### DIRECTIONS FOR THIS TASK
Output only the stretch of the listing that starts at the line containing "theorem Regs.inv_of_await_start (hc" and ends at the line containing "Settles O35: a", reproduced exactly with both ends.
START RECORDS TO PROCESS
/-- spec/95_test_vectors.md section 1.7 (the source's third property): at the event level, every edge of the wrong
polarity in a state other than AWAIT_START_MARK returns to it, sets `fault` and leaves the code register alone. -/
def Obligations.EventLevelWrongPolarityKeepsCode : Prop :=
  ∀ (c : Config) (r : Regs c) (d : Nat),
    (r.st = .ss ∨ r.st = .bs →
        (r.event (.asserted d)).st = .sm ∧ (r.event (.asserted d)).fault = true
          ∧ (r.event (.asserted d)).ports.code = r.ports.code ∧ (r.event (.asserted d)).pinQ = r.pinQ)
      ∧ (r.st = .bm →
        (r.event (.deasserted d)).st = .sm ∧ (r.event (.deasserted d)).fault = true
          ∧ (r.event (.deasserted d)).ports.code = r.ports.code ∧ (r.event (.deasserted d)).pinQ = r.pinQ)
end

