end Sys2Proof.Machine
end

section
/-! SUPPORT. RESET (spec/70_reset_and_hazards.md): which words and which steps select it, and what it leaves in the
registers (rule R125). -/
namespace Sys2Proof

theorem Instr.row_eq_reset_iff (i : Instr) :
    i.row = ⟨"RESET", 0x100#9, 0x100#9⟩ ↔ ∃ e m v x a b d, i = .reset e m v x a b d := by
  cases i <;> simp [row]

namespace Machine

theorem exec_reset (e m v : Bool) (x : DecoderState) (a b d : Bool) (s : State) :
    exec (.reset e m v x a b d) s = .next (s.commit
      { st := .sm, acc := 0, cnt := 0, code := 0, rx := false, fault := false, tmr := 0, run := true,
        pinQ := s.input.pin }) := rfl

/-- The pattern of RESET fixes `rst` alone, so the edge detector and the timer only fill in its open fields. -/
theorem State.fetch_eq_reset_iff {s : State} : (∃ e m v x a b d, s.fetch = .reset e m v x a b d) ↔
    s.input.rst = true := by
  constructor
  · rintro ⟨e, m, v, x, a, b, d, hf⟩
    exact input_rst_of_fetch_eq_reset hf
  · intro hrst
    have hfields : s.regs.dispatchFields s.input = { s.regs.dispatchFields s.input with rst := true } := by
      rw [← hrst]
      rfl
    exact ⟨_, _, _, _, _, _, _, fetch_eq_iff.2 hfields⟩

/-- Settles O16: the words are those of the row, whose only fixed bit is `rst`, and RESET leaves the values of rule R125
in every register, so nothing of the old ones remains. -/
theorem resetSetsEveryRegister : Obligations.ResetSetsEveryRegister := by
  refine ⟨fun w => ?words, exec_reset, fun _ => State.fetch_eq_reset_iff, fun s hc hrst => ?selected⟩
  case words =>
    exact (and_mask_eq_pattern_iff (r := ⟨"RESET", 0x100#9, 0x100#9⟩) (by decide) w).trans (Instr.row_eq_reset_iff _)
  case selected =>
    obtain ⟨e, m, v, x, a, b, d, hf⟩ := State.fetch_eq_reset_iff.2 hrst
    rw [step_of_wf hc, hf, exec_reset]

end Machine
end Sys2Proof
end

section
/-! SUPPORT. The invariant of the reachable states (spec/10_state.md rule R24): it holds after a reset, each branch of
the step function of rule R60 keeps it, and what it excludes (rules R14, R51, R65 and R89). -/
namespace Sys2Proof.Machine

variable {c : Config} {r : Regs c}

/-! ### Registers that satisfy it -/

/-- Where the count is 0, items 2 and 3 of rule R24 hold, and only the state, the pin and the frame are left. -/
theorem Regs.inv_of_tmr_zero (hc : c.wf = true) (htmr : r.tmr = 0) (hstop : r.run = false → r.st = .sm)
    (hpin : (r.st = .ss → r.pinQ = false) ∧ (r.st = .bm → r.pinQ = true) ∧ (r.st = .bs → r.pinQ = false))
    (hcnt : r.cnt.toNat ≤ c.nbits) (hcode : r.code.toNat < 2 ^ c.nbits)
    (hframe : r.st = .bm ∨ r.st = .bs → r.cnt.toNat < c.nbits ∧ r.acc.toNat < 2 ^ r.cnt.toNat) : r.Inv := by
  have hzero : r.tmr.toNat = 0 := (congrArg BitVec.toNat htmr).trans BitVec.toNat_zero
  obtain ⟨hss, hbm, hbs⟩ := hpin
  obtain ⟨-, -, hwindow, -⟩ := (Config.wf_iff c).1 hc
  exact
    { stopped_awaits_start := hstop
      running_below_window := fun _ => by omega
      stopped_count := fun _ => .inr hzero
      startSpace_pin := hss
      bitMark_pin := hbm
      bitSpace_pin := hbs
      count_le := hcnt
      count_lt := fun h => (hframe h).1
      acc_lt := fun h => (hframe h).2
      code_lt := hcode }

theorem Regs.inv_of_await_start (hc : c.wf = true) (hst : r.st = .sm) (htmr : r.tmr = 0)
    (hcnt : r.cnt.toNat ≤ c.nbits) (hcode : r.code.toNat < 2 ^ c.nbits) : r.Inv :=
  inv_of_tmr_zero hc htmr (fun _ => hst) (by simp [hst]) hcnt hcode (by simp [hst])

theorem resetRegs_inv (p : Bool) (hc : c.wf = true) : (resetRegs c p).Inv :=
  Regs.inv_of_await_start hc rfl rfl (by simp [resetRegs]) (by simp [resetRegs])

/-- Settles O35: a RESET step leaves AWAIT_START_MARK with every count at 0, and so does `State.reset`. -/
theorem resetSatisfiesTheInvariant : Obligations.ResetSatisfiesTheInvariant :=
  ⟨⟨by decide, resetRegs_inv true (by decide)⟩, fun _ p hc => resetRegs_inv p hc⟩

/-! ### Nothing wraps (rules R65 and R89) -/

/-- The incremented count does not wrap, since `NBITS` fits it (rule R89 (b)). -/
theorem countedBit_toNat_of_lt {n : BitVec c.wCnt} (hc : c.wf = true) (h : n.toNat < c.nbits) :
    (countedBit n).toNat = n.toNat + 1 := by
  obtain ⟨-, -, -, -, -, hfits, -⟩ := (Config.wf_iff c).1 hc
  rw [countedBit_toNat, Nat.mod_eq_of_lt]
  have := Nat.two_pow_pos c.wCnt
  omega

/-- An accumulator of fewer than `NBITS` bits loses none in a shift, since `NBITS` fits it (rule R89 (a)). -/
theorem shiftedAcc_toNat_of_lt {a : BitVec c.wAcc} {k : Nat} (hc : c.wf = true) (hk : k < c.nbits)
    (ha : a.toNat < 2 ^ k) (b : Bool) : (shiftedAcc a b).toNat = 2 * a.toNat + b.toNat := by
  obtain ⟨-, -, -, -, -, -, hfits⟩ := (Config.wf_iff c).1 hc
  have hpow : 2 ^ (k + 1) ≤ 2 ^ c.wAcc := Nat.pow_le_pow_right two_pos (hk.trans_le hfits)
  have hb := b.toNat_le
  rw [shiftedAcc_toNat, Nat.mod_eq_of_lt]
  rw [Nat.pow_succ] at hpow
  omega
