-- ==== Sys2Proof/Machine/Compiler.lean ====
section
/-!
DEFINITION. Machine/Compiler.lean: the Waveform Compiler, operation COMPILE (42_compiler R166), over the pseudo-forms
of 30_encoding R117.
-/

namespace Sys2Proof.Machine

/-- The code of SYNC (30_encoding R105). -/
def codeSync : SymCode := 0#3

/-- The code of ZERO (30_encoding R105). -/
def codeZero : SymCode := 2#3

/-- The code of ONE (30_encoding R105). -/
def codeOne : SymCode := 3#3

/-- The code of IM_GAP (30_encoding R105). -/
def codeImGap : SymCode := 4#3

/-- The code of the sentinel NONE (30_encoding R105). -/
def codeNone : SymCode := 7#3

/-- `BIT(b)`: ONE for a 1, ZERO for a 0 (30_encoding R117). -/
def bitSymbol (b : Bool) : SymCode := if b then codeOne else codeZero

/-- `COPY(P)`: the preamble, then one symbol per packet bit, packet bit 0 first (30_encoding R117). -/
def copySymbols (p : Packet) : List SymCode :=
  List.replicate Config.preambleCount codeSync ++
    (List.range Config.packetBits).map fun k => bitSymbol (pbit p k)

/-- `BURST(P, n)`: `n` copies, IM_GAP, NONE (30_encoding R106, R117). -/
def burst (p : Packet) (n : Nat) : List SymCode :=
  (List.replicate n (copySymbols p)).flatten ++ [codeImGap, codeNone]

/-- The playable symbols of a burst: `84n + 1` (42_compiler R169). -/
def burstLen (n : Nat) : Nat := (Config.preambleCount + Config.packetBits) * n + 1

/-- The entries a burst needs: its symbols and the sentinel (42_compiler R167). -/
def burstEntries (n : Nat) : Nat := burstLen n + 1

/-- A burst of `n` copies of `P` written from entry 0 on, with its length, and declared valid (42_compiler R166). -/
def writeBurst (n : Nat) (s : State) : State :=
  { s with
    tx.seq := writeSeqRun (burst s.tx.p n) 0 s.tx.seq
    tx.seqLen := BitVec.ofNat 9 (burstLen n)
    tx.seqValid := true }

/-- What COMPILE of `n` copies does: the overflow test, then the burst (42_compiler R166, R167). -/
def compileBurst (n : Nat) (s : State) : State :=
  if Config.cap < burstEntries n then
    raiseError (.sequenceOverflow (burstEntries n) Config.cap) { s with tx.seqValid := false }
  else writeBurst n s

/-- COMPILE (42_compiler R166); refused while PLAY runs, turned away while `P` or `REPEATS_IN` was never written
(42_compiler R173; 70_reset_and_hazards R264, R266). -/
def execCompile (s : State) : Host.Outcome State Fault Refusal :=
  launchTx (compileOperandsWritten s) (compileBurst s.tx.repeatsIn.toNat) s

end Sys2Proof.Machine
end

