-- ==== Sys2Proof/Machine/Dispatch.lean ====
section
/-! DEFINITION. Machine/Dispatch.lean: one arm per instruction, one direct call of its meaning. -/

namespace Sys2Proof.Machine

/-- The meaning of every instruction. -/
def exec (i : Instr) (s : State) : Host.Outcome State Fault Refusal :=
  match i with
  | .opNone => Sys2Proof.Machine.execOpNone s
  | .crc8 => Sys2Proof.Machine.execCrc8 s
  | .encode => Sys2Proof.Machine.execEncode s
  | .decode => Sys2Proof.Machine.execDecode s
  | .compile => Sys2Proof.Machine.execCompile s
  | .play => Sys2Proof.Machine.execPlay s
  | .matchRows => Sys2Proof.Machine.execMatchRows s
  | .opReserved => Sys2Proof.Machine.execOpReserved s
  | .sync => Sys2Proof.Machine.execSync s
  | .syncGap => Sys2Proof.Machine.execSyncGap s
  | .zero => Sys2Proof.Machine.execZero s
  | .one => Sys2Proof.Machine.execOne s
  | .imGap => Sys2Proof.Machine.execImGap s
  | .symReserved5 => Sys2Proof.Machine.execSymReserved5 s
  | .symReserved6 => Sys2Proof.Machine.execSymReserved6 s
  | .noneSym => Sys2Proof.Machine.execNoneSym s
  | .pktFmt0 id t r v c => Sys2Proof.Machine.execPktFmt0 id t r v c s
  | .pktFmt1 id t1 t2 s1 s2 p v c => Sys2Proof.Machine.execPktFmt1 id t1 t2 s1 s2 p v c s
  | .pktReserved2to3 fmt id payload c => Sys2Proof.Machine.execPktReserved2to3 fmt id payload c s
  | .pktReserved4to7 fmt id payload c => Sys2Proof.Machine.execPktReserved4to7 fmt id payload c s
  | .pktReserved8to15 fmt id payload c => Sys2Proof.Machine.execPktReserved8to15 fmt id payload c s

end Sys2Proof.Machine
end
END RECORDS TO PROCESS
### RESULT FOR THIS TASK
theorem Regs.inv_of_await_start (hc : c.wf = true) (hst : r.st = .sm) (htmr : r.tmr = 0)
    (hcnt : r.cnt.toNat ≤ c.nbits) (hcode : r.code.toNat < 2 ^ c.nbits) : r.Inv :=
  inv_of_tmr_zero hc htmr (fun _ => hst) (by simp [hst]) hcnt hcode (by simp [hst])

theorem resetRegs_inv (p : Bool) (hc : c.wf = true) : (resetRegs c p).Inv :=
  Regs.inv_of_await_start hc rfl rfl (by simp [resetRegs]) (by simp [resetRegs])

/-- Settles O35: a RESET step leaves AWAIT_START_MARK with every count at 0, and so does `State.reset`. -/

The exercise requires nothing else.